王掌柜声音都有些发颤,舌头直打结。
他赶紧从怀里掏出一份盖了官府大印的红契。
双手捧着,恭恭敬敬地递上前。
“东家您查验。”
“不用查了。”
纪晚音扫了一眼。
“办手续吧。”
王掌柜哪里还敢怠慢。
赶紧拿出笔墨印泥,手脚麻利地办妥了交接。
半柱香的功夫。
银货两讫。
王掌柜千恩万谢,捧着那六千两银票,带着手下退了出去。
走的时候,连脚步都是飘的。
院子里重新安静下来。
微风吹过,带来一丝池塘的水汽。
纪晚音拿着那张红契。
连同一串沉甸甸的黄铜钥匙,转过身。
她走到顾辞面前,拉起顾辞的手。
将东西不由分说地塞进他的掌心。
“收好。”
“从今天起,这里可就是你的宅子了。”
顾辞握着那串带着她体温的钥匙。
“晚音姐,这情分太重了。”
“姐姐乐意。”
纪晚音嗔了他一眼,语气娇媚。
“你若是觉得重,以后多写几部好话本,多给姐姐赚点银子就是了。”
“走吧,送你回客栈。
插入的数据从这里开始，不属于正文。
-- ==== Sys2Proof/Machine/Request.lean ====
section
/-!
DEFINITION. Operations and the requests that they make to the memory channels of the domain (R87, R128 to R132, R149, R172): what a
request does at a slice, its packet, the status that it ends with before it is sent, and the parts of an operation one after another.
-/

namespace Sys2Proof.Machine

/-! ## Atomics (R264, R265) -/

/-- f(aop, old, x) of R265 on operands of the size's bits. -/
def amoResult (aop size old x : Nat) : Nat :=
  match aop with
  | 14 => rne32 ((v32 old).add (v32 x)).1
  | 15 => rne32 ((v32 old).max (v32 x))
  | _ => amoInt (8 * size) old x aop

/-- A request that can change memory (R79). -/
def Req.isWrite : Req → Bool
  | .read => false
  | .probe => false
  | _ => true

/-! ## Performing a request at a memory channel (R149, R150) -/

/-- Perform a request within one line at a slice: its status and the bytes that it returns. -/
def Die.atSlice (d : Die) (req : Req) (a n : Nat) (bs : List Byte) : Die × Status × List Byte :=
  match req with
  | .read => d.sliceRead a n
  | .write => let (d, st) := d.sliceWrite a bs; (d, st, [])
  | .amo aop size x =>
    let (d, st, old) := d.sliceRmw a n fun v => some (amoResult aop size v x % 2 ^ (8 * size))
    (d, st, bytesOf n old)
  | .cas _ e x =>
    let (d, st, old) := d.sliceRmw a n fun v => if v = e then some x else none
    (d, st, bytesOf n old)
  | .bank _ _ => (d, Status.ok, [])
  | .flag _ _ _ _ _ => (d, Status.ok, [])
  | .probe => (d, Status.ok, [])

/-- Perform a load or store of a core through its L1, and an atomic at the slice (R172). -/
def Die.atCore (d : Die) (core : Nat) (req : Req) (a n : Nat) (bs : List Byte) : Die × Status × List Byte :=
  match req with
  | .read => d.l1Read core a n
  | .write => let (d, st) := d.l1Write core a bs; (d, st, [])
  | r => d.atSlice r a n bs

/-! ## Operations -/

/-- An operation by its number. -/
def State.op? (s : State) (id : Nat) : Option Op := s.ops.find? fun o => decide (o.id = id)

/-- Add an operation: its number is the next one. -/
def State.addOp (s : State) (o : Op) : State × Nat :=
  ({ s with ops := s.ops ++ [{ o with id := s.nextOp }], nextOp := s.nextOp + 1 }, s.nextOp)

/-- Remove an operation. -/
def State.dropOp (s : State) (id : Nat) : State := { s with ops := s.ops.filter fun o => decide (o.id ≠ id) }

/-- Replace an operation. -/
def State.setOp (s : State) (o : Op) : State := { s with ops := s.ops.map fun x => if x.id = o.id then o else x }

/-- A part is done. -/
def Part.isDone (p : Part) : Bool := match p.st with | .done _ => true | _ => false

/-- A task is done. -/
def Task.isDone (t : Task) : Bool := match t.st with | .done _ => true | _ => false

/-- Every part and task of an operation has been performed and answered. -/
def Op.performed (o : Op) : Bool := o.parts.all (·.isDone) && o.tasks.all (·.isDone)

/-- A slab growth has ended: its pair is invalidated, whether or not its stream has taken its status yet (R111, R407). -/
def Grow.ended (g : Grow) : Bool := match g.phase with | .finished _ => true | _ => false

/-- An operation whose accesses have not all been performed: one of its parts or tasks, a later page of its slab growth, or a later round of
its `kvattn`. -/
def Op.outstanding (o : Op) : Bool :=
  !o.performed || (match o.grow with | some g => !g.ended | none => false) ||
    (match o.dest with | .attn _ _ => true | _ => false)

/-- The status of an operation: that of its first part, then of its first task, that is not OK (R258, R270, R274). -/
def Op.status (o : Op) : Status :=
  let ps := o.parts.map fun p => match p.st with | .done st => st | _ => Status.ok
  let ts := o.tasks.map fun t => match t.st with | .done st => st | _ => Status.ok
  ((ps ++ ts).find? fun st => decide (st ≠ Status.ok)).getD Status.ok

/-- An operation of a stream with nothing in it yet. -/
def Op.empty (i : StreamId) : Op :=
  { id := 0, owner := i, engine := false, plain := true, preg := 0, acq := false, rel := false, so := false, dest := .none, size := 0,
    req := .read, parts := [], tasks := [], cap := 0, data := [], grow := none, faultAddr := 0, asid := 0, circ := none }

/-! ## Requests of the package's dies -/

/-- Where a packet names the Commons of its target (log 14): a number no page-table entry's access is ever sent with (R16). -/
def commonsAddr : Nat := 2 ^ 39

/-- The operation code of an atomic in a packet (log 14): bits [3:0] aop, bit 4 the width, bit 5 compare-and-swap; bit 7 a
bank operation, with its format in bits [6:4]. -/
def Req.code : Req → BitVec 8
  | .amo aop size _ => BitVec.ofNat 8 (aop + if size = 8 then 16 else 0)
  | .cas size _ _ => BitVec.ofNat 8 (32 + if size = 8 then 16 else 0)
  | .bank fmt op => BitVec.ofNat 8 (128 + 16 * fmt + op)
  | _ => 0

/-- The packet kind of a request (R127). -/
def Req.kind : Req → Nat
  | .read => 0
  | .write => 1
  | .flag _ _ _ _ _ => 3
  | .probe => 4
  | _ => 2

/-- The payload of a request. -/
def Req.payload (r : Req) (bs : List Byte) : List Byte :=
  match r with
  | .read => []
  | .write => bs
  | .amo _ size x => bytesOf size x
  | .cas size e n => bytesOf size e ++ bytesOf size n
  | .bank _ _ => bs
  | .flag add _ _ _ _ => bytesOf 4 add.toNat
  | .probe => []

/-- The request packet of a part (R127). A flag's update is a release (R280). -/
def State.requestPacket (s : State) (o : Op) (p : Part) (tag : Nat) (bs : List Byte) : Packet :=
  let d := o.owner.core.die
  let (fs, phase, counted, fsg, fcnt) := match o.req with
    | .flag _ n ph g c => (n, ph, false, g, c)
    | _ => match p.fs with
      | some n => (n, (s.source d n).phase, true, (s.source d n).gen, 0)
      | none => (0, false, false, 0, 0)
  { kind := o.req.kind, dirs := s.dirsTo d p.die, vc := 0, src := s.dieNum d, dst := p.die, tag := tag, gen := (s.die d).torus.gen tag,
    inc := p.inc, size := p.len - 1, op := o.req.code, addr := if p.com then commonsAddr + p.addr else p.addr,
    ord := BitVec.ofNat 4 (p.order + (if o.acq then 4 else 0) + (if o.rel || o.req.kind == 3 then 8 else 0)), fs := fs, phase := phase, counted := counted,
    fsg := fsg, fcnt := fcnt, bad := false, data := o.req.payload bs }

/-- A remote tag taken for a part, at the present cycle (R128). -/
def State.takeTag (s : State) (d : DieId) (tag op part target : Nat) (port : Option Nat) : State :=
  let x := s.die d
  let s := s.setDie d { x with torus := x.torus.putTag tag ⟨op, part, target, s.cycle, false, port⟩ }
  { s with ops := s.ops.map fun o =>
      if o.id = op then { o with parts := o.parts.mapIdx fun k p => if k = part then { p with st := .sent tag } else p } else o }

/-- Whether an operation's accesses pass the issuing core's L1: those of its streams do, the engines' do not (R172). -/
def Op.throughL1 (o : Op) : Bool :=
  match o.dest with
  | .line _ => false | .copy => false | .flag _ => false | .plane => false | .node => false | .walk _ _ _ _ _ => false | .apart => false
  | _ => true

/-- Whether a part is a line request of R87 that a core or a copy channel sends, which the access counters count (R89). -/
def Op.countedIn (o : Op) (p : Part) : Bool :=
  !p.com && (match o.dest with | .plane => false | .node => false | .walk _ _ _ _ _ => false | .apart => false | _ => true)

/-- The access counters take a part, where they count it. -/
def State.countPart (s : State) (o : Op) (p : Part) : State :=
  if o.countedIn p then s.countAccess o.owner.core.die o.asid p.va p.die else s

/-- Perform the runs of a part one after the other, as one request: its status is the first that is not OK, and bytes between the runs are
neither read nor written (R303, R304). -/
def Die.overRuns (f : Die → Nat → Nat → List Byte → Die × Status × List Byte) (p : Part) (bs : List Byte) :
    List (Nat × Nat) → Die → Die × Status × Memory
  | [], d => (d, Status.ok, [])
  | (o, n) :: t, d =>
    let (d, st, out) := f d (p.addr + o) n ((bs.drop o).take n)
    let (d, st', m) := Die.overRuns f p bs t d
    (d, if st = Status.ok then st' else st, writeBytes m o out)

/-- Perform a part of an operation at a die of the package: by the L1 of its core where its die is the core's own, at the slice otherwise. -/
def Die.doPart (x : Die) (o : Op) (own : Bool) (p : Part) (bs : List Byte) : Die × Status × List Byte :=
  let f := fun (x : Die) (a n : Nat) (bs : List Byte) =>
    if own ∧ o.throughL1 then x.atCore o.owner.core.core.val o.req a n bs else x.atSlice o.req a n bs
  if p.segs.isEmpty then f x p.addr p.len bs
  else let (x, st, m) := Die.overRuns f p bs p.runs x; (x, st, readBytes m 0 p.len)

/-- Perform a part at a die of the package, and count it at the destination of its stream (R132). -/
def State.partAt (s : State) (o : Op) (k : Nat) (p : Part) (t : DieId) : State :=
  let d := o.owner.core.die
  let bs := p.take o.data
  let (take, s) := match p.fs with
    | some n => let r := s.adopt t (s.dieNum d) n (s.source d n).gen; (r.2, r.1)
    | none => (true, s)
  if !take then s.partDone o.id k Status.timeout
  else
    let (x, st, out) := (s.die t).doPart o (decide (t = d)) p bs
    let s := s.setDie t x
    let s := if st = Status.ok then s.partData o.id k out else s
    let s := s.partDone o.id k st
    match p.fs with
    | some n => if st = Status.ok then s.countWrite t (s.dieNum d) n (s.source d n).phase else s
    | none => s

/-- A part is issued (R280): the count of its stream advances. -/
def State.issued (s : State) (d : DieId) (p : Part) : State :=
  match p.fs with | some n => s.issueCounted d n | none => s

/-- Send a part as a request packet, over the torus or over a circuit port (R128, R140). A part that finds no free tag waits for one. -/
def State.sendPart (s : State) (o : Op) (k : Nat) (p : Part) (port : Option Nat) : State :=
  let d := o.owner.core.die
  match (s.die d).torus.freeTag with
  | none => s
  | some tag =>
    let s := (s.issued d p).countPart o p
    let q := s.requestPacket o p tag (p.take o.data)
    let s := s.takeTag d tag o.id k p.die port
    match port with
    | some n => s.note (.sent d (16 + n) q.bytes)
    | none => s.inject d q

/-- The circuit port that carries a line of a command that uses circuits: line j goes to C[j mod c] (R140). -/
def State.portFor (s : State) (o : Op) (p : Part) : Option Nat :=
  match o.circ with
  | none => none
  | some j => let ports := s.circuits o.owner.core.die p.die; ports[j % ports.length]?

/-- A part names a location of the domain: bytes of a die's Commons, or of a die's local memory (R16). -/
def State.partOk (s : State) (d : DieId) (p : Part) : Bool :=
  s.inDomain d p.die && (if p.com then decide (p.addr + p.len ≤ 2 ^ 26) else s.localAt d p.die p.addr p.len)

/-- The status with which a part ends at the requester, before anything of it is sent (R16, R78, R125, R130). -/
def State.atSend (s : State) (o : Op) (p : Part) : Option Status :=
  let d := o.owner.core.die
  if !s.partOk d p then some Status.access
  else match s.path d p.die with
    | .self => none
    | .sibling => if p.inc ≠ s.inc (DieId.other d) ∧ o.req ≠ .probe then some Status.targetGone else none
    | .remote => none
    | .down => if (s.portFor o p).isSome then none else some Status.linkDown

/-- Perform or send one part (R16, R87, R128 to R131, R140). -/
def State.doPart (s : State) (o : Op) (k : Nat) (p : Part) : State :=
  let d := o.owner.core.die
  match s.atSend o p with
  | some st =>
    if st = Status.access then s.partDone o.id k st
    else if st = Status.linkDown then ((s.issued d p).count d 0x192).partDone o.id k st
    else
      let s := ((s.issued d p).countPart o p).setPeer d p.die (s.inc (DieId.other d))
      (s.dropStale d p.die p.inc).partDone o.id k st
  | none =>
    match s.path d p.die with
    | .self => (s.issued d p).partAt o k p d
    | .sibling =>
      if (s.die d).torus.freeTag.isNone then s
      else (((s.issued d p).countPart o p).setPeer d p.die (s.inc (DieId.other d))).partAt o k p (DieId.other d)
    | _ => s.sendPart o k p (s.portFor o p)

/-- A part can go: it has not, and where it lies on an SO page no earlier part on an SO page is still to be performed (R357, R358). -/
def Op.partReady (o : Op) (k : Nat) (p : Part) : Bool :=
  decide (p.st = .todo) && (p.order != 0 || (o.parts.take k).all fun q => q.order != 0 || q.isDone)

/-- Perform or send one part of an operation, where it can go. -/
def State.tryPart (s : State) (id k : Nat) : State :=
  match s.op? id with
  | none => s
  | some o =>
    match o.parts[k]? with
    | none => s
    | some p => if o.partReady k p then s.doPart o k p else s

/-- A store of one register, which performs no write where one of its two parts ends with a status other than OK (R258). -/
def Op.oneStore (o : Op) : Bool := decide (o.req = .write) && !o.engine && decide (o.size ≤ 8) && decide (1 < o.parts.length)

/-- A part lies in the package, and its die answers. -/
def State.inPackage (s : State) (o : Op) (p : Part) : Bool :=
  match s.path o.owner.core.die p.die with | .self => true | .sibling => true | _ => false

/-- A write's part would end at its slice in the package with a status other than OK (R150). -/
def State.sliceRefuses (s : State) (o : Op) (p : Part) : Bool :=
  let d := o.owner.core.die
  match s.ownDie p.die with
  | some t =>
    s.inPackage o p && ((s.die t).doPart o (decide (t = d)) p (p.take o.data)).2.1 != Status.ok
  | none => false

/-- The parts that have not gone: those that a test admits end with their own status, the others with nothing performed. -/
def State.endParts (s : State) (o : Op) (own : Part → Bool) : State :=
  (o.parts.zipIdx).foldl (fun t e => if e.1.st ≠ .todo then t else if own e.1 then t.doPart o e.2 e.1 else t.partDone o.id e.2 Status.ok) s

/-- The parts of a store that performs all its parts or none go one after another (R258): once one has ended with a status other than OK,
the others are not performed; a part on another package goes, and is answered, before the parts in the package. -/
def State.performStore (s : State) (o : Op) : State :=
  let failed := fun (p : Part) => match p.st with | .done st => st != Status.ok | _ => false
  let sent := fun (p : Part) => match p.st with | .sent _ => true | _ => false
  let fails := fun (p : Part) => decide (p.st = .todo) && ((s.atSend o p).isSome || s.sliceRefuses o p)
  if o.parts.any failed then s.endParts o fun _ => false
  else if (s.die o.owner.core.die).torus.freeTag.isNone && o.parts.any fun p => s.path o.owner.core.die p.die != .self then s
  else if o.parts.any fails then s.endParts o fails
  else if o.parts.any sent then s
  else
    match (o.parts.zipIdx).find? fun e => o.partReady e.2 e.1 && !s.inPackage o e.1 with
    | some e => s.tryPart o.id e.2
    | none => (List.range o.parts.length).foldl (fun s k => s.tryPart o.id k) s

/-- Perform or send every part of an operation that can go. A write of which one part ends before it is sent performs no part (R258,
R304). -/
def State.performOp (s : State) (id : Nat) : State :=
  match s.op? id with
  | none => s
  | some o =>
    if o.oneStore then s.performStore o
    else if o.req.isWrite && o.parts.all (fun p => decide (p.st = .todo)) && o.parts.any fun p => (s.atSend o p).isSome then
      s.endParts o fun p => (s.atSend o p).isSome
    else (List.range o.parts.length).foldl (fun s k => s.tryPart id k) s

/-- Send the parts that waited: for a free tag (R128), or for an earlier part on an SO page. -/
def State.pump (s : State) (d : DieId) : State :=
  (s.ops.filter fun o => decide (o.owner.core.die = d) && o.parts.any fun p => decide (p.st = .todo)).foldl
    (fun s o => s.performOp o.id) s

end Sys2Proof.Machine
end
”
两人走出院子。
云裳已经将大门锁好。
马车缓缓驶动,朝着吉祥客栈的方向而去。
车厢内。
金宝吃饱了松子,正缩在横杆上打盹。
气氛安静而悠闲。
顾辞看着窗外倒退的街景。
心里盘算着,等考完院试,得赶紧写信给家里报个平安。
纪晚音忽然往他身边坐近了些,一股淡淡的脂粉香气萦绕在鼻尖。
她从宽大的袖口中摸出一个物件。
那是一枚做工极细的香囊,月白色的底子。
上面用金线绣着一对戏水的鸳鸯。
针脚绵密,栩栩如生。
连鸳鸯羽毛上的纹理都清晰可见。
“拿着。”
她将香囊塞进顾辞怀里。
顾辞低头看过,脸色微微一热。
这鸳鸯的寓意。
太直白了。
“这是……”
“安神用的。”
纪晚音理理裙摆,眼神有些飘忽。
“里面配了万安堂老供奉开的安神花,还加了些上好的沉水檀香。”
“小辞你读书用功,又总是熬到半夜。”
“把这个带在身上。”
“闻着味道,能静心。”
顾辞握着那枚香囊。
淡淡的檀香混着安神花的清气,丝丝缕缕地钻进鼻腔。
似乎还残留着她贴身佩戴的温热。
马车外是喧闹的铜驼大街。
叫卖声、车马声不绝于耳。
马车内却是一片化不开的温柔。
顾辞抬起头。
看着眼前这个为了他连买套六千两宅子都不眨眼、却会因为送个香囊而红了耳根的女子。
他把香囊妥帖地收进贴身的怀里。
“多谢晚音姐。”
“我会一直带在身上的。”
纪晚音唇角扬起一抹好看的弧度。
她没再说话,只是轻轻靠在车厢壁上,闭上了眼睛。
马车在吉祥客栈门前停稳。
祥嫂正站在门口指挥伙计卸一车新鲜的春韭。